▼
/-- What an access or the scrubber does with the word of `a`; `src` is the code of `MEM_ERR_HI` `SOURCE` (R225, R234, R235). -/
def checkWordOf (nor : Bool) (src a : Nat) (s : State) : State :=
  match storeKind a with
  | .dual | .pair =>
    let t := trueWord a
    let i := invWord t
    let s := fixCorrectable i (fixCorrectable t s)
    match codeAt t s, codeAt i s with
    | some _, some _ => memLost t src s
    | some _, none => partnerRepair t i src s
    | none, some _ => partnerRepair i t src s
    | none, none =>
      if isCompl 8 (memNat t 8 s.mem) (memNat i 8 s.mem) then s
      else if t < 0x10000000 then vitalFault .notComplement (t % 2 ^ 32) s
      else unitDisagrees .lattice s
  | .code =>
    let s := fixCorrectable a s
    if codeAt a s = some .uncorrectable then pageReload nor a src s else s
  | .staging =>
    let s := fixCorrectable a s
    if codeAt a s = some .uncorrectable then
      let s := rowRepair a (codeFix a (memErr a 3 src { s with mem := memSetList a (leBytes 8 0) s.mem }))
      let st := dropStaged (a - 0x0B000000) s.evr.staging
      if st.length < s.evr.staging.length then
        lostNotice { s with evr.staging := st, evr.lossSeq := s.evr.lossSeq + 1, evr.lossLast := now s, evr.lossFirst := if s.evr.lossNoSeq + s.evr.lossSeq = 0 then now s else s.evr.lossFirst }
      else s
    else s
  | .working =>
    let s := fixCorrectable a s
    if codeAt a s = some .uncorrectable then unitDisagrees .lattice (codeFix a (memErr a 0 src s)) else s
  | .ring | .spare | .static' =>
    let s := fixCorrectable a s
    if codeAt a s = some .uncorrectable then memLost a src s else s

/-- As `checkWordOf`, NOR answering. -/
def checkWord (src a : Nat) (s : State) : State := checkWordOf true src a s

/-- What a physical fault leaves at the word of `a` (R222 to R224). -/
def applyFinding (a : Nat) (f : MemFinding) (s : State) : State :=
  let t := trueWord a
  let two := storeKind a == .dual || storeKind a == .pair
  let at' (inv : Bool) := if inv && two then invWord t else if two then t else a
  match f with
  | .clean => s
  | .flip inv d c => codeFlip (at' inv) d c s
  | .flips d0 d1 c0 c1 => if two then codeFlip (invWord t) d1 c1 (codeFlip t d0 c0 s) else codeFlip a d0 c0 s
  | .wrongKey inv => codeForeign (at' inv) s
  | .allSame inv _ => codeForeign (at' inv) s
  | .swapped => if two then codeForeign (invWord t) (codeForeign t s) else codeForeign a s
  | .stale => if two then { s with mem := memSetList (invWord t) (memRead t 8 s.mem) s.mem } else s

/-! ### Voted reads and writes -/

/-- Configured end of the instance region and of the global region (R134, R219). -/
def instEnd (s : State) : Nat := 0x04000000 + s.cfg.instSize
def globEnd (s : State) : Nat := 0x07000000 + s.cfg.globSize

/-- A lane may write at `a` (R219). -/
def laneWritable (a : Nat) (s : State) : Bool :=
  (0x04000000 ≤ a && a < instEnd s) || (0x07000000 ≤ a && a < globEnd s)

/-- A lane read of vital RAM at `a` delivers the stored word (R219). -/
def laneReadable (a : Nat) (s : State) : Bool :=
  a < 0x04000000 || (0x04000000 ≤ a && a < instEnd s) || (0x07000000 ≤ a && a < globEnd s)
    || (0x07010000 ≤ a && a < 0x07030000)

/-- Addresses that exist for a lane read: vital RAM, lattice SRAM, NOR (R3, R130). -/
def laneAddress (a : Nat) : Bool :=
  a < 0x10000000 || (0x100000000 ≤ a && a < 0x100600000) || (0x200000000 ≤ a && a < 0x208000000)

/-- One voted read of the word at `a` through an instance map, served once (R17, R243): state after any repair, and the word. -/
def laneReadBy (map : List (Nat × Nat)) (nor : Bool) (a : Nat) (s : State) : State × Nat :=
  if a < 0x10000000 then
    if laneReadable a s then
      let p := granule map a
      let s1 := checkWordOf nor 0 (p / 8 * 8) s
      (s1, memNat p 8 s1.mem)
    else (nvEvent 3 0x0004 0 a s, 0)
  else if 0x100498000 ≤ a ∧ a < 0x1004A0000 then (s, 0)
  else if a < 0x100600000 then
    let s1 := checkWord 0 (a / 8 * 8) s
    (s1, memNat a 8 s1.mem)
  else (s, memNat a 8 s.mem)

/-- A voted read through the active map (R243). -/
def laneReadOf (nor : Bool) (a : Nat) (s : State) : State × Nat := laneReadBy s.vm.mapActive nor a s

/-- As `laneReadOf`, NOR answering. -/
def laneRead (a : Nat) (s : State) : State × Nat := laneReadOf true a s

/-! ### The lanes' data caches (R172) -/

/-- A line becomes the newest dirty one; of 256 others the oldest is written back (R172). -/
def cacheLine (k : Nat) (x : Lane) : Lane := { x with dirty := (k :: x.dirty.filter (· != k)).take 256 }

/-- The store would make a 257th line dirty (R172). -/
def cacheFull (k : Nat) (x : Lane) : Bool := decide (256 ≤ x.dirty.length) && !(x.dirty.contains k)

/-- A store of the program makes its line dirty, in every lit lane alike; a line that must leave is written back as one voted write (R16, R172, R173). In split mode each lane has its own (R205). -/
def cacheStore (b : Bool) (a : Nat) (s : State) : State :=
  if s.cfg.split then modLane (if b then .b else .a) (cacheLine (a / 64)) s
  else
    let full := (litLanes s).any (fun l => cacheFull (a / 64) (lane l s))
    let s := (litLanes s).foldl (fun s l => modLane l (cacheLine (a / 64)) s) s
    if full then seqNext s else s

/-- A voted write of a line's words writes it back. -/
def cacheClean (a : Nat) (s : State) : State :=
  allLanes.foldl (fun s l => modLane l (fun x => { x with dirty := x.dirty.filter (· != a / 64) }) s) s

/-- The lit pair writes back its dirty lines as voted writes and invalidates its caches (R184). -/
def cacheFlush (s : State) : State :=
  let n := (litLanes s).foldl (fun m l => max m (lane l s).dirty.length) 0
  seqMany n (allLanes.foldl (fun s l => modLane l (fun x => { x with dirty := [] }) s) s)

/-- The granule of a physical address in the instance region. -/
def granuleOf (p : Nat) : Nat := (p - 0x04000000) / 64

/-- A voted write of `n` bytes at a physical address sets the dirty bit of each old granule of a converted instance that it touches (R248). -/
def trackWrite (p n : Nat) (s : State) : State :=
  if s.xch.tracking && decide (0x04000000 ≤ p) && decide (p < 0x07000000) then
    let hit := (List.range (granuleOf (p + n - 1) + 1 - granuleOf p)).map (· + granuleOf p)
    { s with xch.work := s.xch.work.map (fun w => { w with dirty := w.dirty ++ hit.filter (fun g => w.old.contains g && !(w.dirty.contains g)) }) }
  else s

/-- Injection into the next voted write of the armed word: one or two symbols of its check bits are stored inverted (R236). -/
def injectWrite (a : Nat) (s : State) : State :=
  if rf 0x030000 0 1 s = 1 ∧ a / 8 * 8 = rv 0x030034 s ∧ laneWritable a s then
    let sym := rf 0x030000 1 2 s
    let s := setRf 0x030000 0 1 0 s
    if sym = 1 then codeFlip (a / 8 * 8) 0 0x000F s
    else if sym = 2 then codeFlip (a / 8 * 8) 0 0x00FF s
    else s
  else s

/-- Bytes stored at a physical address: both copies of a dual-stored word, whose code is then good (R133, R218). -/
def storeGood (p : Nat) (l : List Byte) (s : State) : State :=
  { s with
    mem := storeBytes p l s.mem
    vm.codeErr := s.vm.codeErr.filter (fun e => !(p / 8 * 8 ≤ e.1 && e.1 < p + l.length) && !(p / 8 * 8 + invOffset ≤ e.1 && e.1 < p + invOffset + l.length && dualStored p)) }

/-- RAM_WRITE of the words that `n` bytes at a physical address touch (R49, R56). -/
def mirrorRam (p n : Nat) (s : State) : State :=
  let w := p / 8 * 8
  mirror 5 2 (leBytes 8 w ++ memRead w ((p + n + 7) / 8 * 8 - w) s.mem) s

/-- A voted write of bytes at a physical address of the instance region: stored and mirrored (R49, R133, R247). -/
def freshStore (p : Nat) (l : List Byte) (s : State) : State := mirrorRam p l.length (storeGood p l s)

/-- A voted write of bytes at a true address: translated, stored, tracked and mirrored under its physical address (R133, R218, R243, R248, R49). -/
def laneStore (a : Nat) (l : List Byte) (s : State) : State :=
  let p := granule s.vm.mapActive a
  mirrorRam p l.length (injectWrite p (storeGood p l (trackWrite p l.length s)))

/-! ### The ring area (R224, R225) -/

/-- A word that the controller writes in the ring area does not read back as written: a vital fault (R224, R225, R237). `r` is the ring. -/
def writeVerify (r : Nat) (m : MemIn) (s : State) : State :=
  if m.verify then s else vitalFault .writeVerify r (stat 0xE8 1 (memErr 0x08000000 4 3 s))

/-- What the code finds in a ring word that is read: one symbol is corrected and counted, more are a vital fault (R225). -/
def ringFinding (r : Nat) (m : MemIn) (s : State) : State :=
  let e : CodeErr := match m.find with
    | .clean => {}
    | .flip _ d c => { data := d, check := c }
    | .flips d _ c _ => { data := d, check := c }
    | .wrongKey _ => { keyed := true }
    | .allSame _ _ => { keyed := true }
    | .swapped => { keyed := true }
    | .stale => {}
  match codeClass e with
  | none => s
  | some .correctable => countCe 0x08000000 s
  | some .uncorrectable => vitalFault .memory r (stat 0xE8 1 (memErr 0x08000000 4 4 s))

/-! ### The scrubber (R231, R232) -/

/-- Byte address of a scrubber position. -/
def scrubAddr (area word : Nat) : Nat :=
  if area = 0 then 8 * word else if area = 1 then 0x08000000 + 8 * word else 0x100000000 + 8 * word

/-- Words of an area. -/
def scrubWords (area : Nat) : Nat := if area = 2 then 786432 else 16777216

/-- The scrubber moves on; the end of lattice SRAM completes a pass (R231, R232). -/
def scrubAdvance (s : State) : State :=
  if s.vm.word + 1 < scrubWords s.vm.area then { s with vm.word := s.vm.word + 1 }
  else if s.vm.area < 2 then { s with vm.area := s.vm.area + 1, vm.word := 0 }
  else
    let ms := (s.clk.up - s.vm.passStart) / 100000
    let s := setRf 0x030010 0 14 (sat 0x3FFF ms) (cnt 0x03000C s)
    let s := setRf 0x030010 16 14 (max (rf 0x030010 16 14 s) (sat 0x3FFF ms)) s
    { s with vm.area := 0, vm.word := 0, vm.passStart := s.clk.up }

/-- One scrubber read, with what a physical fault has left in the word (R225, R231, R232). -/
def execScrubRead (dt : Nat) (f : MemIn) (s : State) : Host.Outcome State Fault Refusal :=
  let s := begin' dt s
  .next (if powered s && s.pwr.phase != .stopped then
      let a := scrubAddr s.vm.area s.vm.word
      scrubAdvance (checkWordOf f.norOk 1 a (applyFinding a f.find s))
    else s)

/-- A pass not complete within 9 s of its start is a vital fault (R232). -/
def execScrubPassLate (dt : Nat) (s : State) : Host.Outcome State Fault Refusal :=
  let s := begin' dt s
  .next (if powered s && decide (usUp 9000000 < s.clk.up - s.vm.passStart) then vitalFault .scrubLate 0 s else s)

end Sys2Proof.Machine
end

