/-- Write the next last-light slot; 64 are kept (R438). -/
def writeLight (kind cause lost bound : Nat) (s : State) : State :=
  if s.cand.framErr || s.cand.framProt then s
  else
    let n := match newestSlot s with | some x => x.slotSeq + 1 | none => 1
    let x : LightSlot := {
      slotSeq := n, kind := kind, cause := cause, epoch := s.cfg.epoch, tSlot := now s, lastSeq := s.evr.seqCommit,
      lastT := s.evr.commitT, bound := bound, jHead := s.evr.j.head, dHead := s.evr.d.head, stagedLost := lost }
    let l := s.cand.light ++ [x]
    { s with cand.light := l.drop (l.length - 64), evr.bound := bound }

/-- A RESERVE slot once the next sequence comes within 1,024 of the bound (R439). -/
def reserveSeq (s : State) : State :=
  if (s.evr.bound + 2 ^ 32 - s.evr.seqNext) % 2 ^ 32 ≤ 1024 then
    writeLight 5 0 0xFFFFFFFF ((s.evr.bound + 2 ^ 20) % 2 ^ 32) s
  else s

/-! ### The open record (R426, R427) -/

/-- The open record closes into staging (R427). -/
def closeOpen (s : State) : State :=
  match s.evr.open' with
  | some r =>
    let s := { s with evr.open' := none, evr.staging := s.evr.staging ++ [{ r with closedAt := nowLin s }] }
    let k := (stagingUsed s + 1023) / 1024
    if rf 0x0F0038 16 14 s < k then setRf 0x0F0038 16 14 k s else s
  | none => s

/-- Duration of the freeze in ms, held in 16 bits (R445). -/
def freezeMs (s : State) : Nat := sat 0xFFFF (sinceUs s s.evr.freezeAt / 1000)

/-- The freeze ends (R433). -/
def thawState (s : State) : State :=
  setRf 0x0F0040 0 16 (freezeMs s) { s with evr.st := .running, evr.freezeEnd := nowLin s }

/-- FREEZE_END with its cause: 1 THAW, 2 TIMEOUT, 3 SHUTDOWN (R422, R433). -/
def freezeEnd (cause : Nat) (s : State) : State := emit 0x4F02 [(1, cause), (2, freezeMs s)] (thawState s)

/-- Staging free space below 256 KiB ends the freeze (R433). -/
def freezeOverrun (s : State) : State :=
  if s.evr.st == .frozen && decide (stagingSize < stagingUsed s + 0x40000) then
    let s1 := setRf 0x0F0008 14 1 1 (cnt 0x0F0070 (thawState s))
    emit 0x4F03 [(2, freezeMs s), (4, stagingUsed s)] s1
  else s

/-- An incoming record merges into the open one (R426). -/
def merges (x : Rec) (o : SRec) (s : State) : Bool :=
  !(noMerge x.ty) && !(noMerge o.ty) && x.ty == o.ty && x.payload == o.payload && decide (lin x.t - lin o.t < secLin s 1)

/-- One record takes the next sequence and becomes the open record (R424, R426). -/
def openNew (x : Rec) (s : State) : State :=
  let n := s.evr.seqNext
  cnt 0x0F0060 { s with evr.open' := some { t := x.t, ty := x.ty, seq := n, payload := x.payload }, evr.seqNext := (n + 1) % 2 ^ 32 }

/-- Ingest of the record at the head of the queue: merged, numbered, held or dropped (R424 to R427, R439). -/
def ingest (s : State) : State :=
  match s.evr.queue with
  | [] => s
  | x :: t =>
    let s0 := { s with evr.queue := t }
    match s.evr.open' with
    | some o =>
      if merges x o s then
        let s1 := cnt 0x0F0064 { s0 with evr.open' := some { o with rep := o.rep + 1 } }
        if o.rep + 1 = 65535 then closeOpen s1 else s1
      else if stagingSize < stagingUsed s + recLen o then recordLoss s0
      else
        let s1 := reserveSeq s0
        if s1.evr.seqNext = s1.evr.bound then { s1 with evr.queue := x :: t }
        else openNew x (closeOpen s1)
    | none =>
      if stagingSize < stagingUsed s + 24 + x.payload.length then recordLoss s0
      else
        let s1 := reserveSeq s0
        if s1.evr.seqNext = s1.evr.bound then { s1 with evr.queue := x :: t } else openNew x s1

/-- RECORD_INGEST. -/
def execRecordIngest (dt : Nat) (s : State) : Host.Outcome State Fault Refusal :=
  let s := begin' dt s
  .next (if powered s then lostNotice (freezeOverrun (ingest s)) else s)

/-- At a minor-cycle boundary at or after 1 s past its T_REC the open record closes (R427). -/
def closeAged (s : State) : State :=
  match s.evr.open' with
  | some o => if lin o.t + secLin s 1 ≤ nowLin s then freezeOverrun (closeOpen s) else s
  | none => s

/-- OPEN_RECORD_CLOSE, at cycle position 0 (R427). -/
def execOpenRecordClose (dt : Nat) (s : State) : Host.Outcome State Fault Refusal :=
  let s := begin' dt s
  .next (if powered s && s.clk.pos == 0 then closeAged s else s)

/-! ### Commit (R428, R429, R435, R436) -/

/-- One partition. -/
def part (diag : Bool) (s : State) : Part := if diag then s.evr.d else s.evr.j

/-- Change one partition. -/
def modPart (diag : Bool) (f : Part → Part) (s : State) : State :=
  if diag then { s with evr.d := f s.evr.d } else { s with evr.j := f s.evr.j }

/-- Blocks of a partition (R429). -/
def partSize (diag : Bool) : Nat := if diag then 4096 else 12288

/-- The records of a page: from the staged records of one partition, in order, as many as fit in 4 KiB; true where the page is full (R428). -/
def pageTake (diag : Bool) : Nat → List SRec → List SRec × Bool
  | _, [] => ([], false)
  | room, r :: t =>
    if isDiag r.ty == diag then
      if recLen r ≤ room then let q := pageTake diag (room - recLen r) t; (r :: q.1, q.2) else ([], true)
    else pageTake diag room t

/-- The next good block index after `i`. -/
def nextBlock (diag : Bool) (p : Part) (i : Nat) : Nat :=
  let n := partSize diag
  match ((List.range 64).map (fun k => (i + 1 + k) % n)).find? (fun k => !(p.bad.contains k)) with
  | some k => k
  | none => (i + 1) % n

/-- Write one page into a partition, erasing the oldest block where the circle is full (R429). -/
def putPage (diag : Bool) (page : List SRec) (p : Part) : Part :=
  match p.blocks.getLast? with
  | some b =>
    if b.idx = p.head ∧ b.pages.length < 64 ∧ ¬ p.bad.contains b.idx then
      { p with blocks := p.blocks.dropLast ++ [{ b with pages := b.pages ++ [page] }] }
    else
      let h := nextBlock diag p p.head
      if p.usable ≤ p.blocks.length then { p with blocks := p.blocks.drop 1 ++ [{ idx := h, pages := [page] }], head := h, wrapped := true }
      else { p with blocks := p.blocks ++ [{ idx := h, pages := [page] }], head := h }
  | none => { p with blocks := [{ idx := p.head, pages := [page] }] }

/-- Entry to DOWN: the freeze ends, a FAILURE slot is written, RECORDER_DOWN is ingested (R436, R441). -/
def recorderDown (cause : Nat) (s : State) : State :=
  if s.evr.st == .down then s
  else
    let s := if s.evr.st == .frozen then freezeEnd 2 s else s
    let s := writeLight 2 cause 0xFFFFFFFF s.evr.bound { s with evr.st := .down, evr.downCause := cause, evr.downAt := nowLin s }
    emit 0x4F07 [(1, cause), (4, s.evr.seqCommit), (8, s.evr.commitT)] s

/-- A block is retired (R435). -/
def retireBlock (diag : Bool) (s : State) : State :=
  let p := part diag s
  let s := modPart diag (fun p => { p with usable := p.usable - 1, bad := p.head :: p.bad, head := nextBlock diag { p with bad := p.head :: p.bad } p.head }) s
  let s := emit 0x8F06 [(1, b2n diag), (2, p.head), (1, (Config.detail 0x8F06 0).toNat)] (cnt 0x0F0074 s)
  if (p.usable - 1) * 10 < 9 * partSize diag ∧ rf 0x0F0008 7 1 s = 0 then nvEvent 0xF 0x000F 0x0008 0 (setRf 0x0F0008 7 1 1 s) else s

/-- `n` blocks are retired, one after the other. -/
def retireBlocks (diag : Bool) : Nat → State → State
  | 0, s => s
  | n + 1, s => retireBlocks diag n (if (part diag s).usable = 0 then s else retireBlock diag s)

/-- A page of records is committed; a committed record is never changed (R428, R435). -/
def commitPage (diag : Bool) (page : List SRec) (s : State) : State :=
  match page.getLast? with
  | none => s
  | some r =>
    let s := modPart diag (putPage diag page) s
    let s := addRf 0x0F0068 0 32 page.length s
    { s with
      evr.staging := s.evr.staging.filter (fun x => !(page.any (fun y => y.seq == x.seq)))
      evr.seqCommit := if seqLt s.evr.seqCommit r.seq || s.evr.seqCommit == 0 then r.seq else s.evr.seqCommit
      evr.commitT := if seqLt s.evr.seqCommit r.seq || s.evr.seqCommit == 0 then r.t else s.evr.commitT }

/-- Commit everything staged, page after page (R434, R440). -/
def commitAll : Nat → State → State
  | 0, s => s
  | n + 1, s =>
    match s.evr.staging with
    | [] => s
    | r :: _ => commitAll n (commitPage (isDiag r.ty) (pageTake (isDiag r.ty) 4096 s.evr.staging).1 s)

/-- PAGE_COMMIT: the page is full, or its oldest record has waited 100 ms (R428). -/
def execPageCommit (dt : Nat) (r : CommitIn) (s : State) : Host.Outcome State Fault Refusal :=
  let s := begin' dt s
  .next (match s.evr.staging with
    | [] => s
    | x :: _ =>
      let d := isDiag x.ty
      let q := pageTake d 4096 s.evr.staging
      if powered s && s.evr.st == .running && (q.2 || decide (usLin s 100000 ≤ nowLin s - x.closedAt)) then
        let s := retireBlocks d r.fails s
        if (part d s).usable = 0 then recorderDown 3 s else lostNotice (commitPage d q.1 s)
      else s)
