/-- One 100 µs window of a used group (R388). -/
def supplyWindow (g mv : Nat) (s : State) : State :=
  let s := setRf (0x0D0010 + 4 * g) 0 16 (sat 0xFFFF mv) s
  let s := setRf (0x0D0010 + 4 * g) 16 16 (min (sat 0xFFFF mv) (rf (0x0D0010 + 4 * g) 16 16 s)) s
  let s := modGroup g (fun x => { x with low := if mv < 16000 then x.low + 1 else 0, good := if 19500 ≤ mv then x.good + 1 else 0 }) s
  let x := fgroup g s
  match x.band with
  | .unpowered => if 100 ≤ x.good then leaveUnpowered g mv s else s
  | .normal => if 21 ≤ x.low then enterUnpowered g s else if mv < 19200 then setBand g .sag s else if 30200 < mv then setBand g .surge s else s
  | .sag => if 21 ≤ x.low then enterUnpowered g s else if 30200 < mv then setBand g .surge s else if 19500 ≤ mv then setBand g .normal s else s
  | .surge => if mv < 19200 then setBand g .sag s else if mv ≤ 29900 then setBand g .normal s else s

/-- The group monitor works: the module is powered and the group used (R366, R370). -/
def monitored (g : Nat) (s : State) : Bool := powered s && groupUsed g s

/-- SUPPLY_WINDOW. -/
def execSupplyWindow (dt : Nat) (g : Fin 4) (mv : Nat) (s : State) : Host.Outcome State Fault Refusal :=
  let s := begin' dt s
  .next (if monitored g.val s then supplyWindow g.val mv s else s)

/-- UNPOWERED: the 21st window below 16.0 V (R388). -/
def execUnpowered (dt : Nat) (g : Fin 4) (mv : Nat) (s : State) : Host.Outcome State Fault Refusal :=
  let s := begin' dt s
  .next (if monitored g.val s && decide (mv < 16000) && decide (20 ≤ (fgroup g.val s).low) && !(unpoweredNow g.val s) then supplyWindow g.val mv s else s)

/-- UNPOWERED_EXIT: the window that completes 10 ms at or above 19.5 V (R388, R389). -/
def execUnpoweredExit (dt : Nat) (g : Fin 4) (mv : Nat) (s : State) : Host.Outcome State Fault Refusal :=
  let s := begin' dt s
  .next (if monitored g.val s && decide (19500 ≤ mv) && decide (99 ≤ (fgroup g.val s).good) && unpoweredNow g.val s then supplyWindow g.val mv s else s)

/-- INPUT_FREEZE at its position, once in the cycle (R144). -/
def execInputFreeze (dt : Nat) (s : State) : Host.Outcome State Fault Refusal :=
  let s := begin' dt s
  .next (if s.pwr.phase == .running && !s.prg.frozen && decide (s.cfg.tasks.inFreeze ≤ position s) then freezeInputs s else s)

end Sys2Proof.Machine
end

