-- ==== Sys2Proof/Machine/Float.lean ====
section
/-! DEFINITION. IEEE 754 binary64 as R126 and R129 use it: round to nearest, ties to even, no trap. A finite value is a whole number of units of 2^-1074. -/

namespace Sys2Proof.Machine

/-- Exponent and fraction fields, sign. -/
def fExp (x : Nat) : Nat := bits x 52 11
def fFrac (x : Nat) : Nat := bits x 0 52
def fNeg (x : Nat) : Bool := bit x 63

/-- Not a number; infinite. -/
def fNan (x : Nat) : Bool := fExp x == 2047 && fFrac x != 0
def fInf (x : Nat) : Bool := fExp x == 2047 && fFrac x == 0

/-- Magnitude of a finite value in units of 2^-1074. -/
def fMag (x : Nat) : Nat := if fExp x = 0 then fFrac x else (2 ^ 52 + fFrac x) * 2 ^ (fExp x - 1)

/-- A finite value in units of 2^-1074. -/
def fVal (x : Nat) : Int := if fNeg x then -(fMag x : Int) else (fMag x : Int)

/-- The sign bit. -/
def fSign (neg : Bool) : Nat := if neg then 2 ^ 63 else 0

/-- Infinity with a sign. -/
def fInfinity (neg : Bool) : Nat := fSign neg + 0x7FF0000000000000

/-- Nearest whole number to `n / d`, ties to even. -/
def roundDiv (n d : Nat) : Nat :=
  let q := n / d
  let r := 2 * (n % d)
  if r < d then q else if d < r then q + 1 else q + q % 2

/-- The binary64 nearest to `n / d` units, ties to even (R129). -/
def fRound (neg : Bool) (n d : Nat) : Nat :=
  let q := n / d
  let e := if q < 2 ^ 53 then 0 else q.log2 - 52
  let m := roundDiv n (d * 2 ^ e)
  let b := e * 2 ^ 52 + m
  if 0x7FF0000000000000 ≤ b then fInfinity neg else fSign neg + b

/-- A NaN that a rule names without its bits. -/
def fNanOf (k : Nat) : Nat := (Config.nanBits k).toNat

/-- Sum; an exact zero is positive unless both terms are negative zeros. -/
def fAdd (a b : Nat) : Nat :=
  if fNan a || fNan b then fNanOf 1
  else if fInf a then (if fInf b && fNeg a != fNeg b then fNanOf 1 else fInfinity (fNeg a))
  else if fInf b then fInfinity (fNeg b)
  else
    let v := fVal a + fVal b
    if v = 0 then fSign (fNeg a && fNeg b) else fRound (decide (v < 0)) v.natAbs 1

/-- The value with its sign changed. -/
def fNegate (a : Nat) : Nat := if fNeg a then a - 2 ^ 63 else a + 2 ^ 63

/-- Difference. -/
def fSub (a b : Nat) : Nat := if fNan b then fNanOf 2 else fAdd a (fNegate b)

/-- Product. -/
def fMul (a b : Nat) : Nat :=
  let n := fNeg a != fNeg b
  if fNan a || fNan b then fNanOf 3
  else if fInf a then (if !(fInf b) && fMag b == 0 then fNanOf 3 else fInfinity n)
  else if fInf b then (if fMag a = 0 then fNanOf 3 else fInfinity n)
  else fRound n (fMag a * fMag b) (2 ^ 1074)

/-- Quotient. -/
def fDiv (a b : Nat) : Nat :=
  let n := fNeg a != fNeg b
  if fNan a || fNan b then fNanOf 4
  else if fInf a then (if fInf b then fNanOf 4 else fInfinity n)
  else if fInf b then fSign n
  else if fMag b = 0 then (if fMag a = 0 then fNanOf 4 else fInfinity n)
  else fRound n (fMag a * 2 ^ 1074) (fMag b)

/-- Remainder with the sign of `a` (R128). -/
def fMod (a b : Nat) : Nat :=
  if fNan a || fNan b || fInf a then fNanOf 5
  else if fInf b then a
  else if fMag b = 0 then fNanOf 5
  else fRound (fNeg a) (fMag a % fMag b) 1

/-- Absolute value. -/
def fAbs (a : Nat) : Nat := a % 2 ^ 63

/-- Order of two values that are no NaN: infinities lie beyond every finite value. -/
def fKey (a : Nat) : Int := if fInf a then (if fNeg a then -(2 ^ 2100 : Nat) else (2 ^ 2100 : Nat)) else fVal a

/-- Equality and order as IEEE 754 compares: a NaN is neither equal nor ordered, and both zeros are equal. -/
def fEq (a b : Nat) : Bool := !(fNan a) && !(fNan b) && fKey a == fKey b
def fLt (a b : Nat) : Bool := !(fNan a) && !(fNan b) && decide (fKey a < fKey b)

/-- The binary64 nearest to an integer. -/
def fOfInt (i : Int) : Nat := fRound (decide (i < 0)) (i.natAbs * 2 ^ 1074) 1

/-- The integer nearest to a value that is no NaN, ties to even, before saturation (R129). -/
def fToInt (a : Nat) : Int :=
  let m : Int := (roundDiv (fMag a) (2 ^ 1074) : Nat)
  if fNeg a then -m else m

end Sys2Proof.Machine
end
▲
What you have to do: Above are the records. Print exactly, and only, the lines from the line with "instance region. -/" to the line with "mirror 5 2 (leBytes", both inclusive.

Written solution:
/-- The granule of a physical address in the instance region. -/
def granuleOf (p : Nat) : Nat := (p - 0x04000000) / 64

/-- A voted write of `n` bytes at a physical address sets the dirty bit of each old granule of a converted instance that it touches (R248). -/
def trackWrite (p n : Nat) (s : State) : State :=
  if s.xch.tracking && decide (0x04000000 ≤ p) && decide (p < 0x07000000) then
    let hit := (List.range (granuleOf (p + n - 1) + 1 - granuleOf p)).map (· + granuleOf p)
    { s with xch.work := s.xch.work.map (fun w => { w with dirty := w.dirty ++ hit.filter (fun g => w.old.contains g && !(w.dirty.contains g)) }) }
  else s

/-- Injection into the next voted write of the armed word: one or two symbols of its check bits are stored inverted (R236). -/
def injectWrite (a : Nat) (s : State) : State :=
  if rf 0x030000 0 1 s = 1 ∧ a / 8 * 8 = rv 0x030034 s ∧ laneWritable a s then
    let sym := rf 0x030000 1 2 s
    let s := setRf 0x030000 0 1 0 s
    if sym = 1 then codeFlip (a / 8 * 8) 0 0x000F s
    else if sym = 2 then codeFlip (a / 8 * 8) 0 0x00FF s
    else s
  else s

/-- Bytes stored at a physical address: both copies of a dual-stored word, whose code is then good (R133, R218). -/
def storeGood (p : Nat) (l : List Byte) (s : State) : State :=
  { s with
    mem := storeBytes p l s.mem
    vm.codeErr := s.vm.codeErr.filter (fun e => !(p / 8 * 8 ≤ e.1 && e.1 < p + l.length) && !(p / 8 * 8 + invOffset ≤ e.1 && e.1 < p + invOffset + l.length && dualStored p)) }

/-- RAM_WRITE of the words that `n` bytes at a physical address touch (R49, R56). -/
def mirrorRam (p n : Nat) (s : State) : State :=
  let w := p / 8 * 8
  mirror 5 2 (leBytes 8 w ++ memRead w ((p + n + 7) / 8 * 8 - w) s.mem) s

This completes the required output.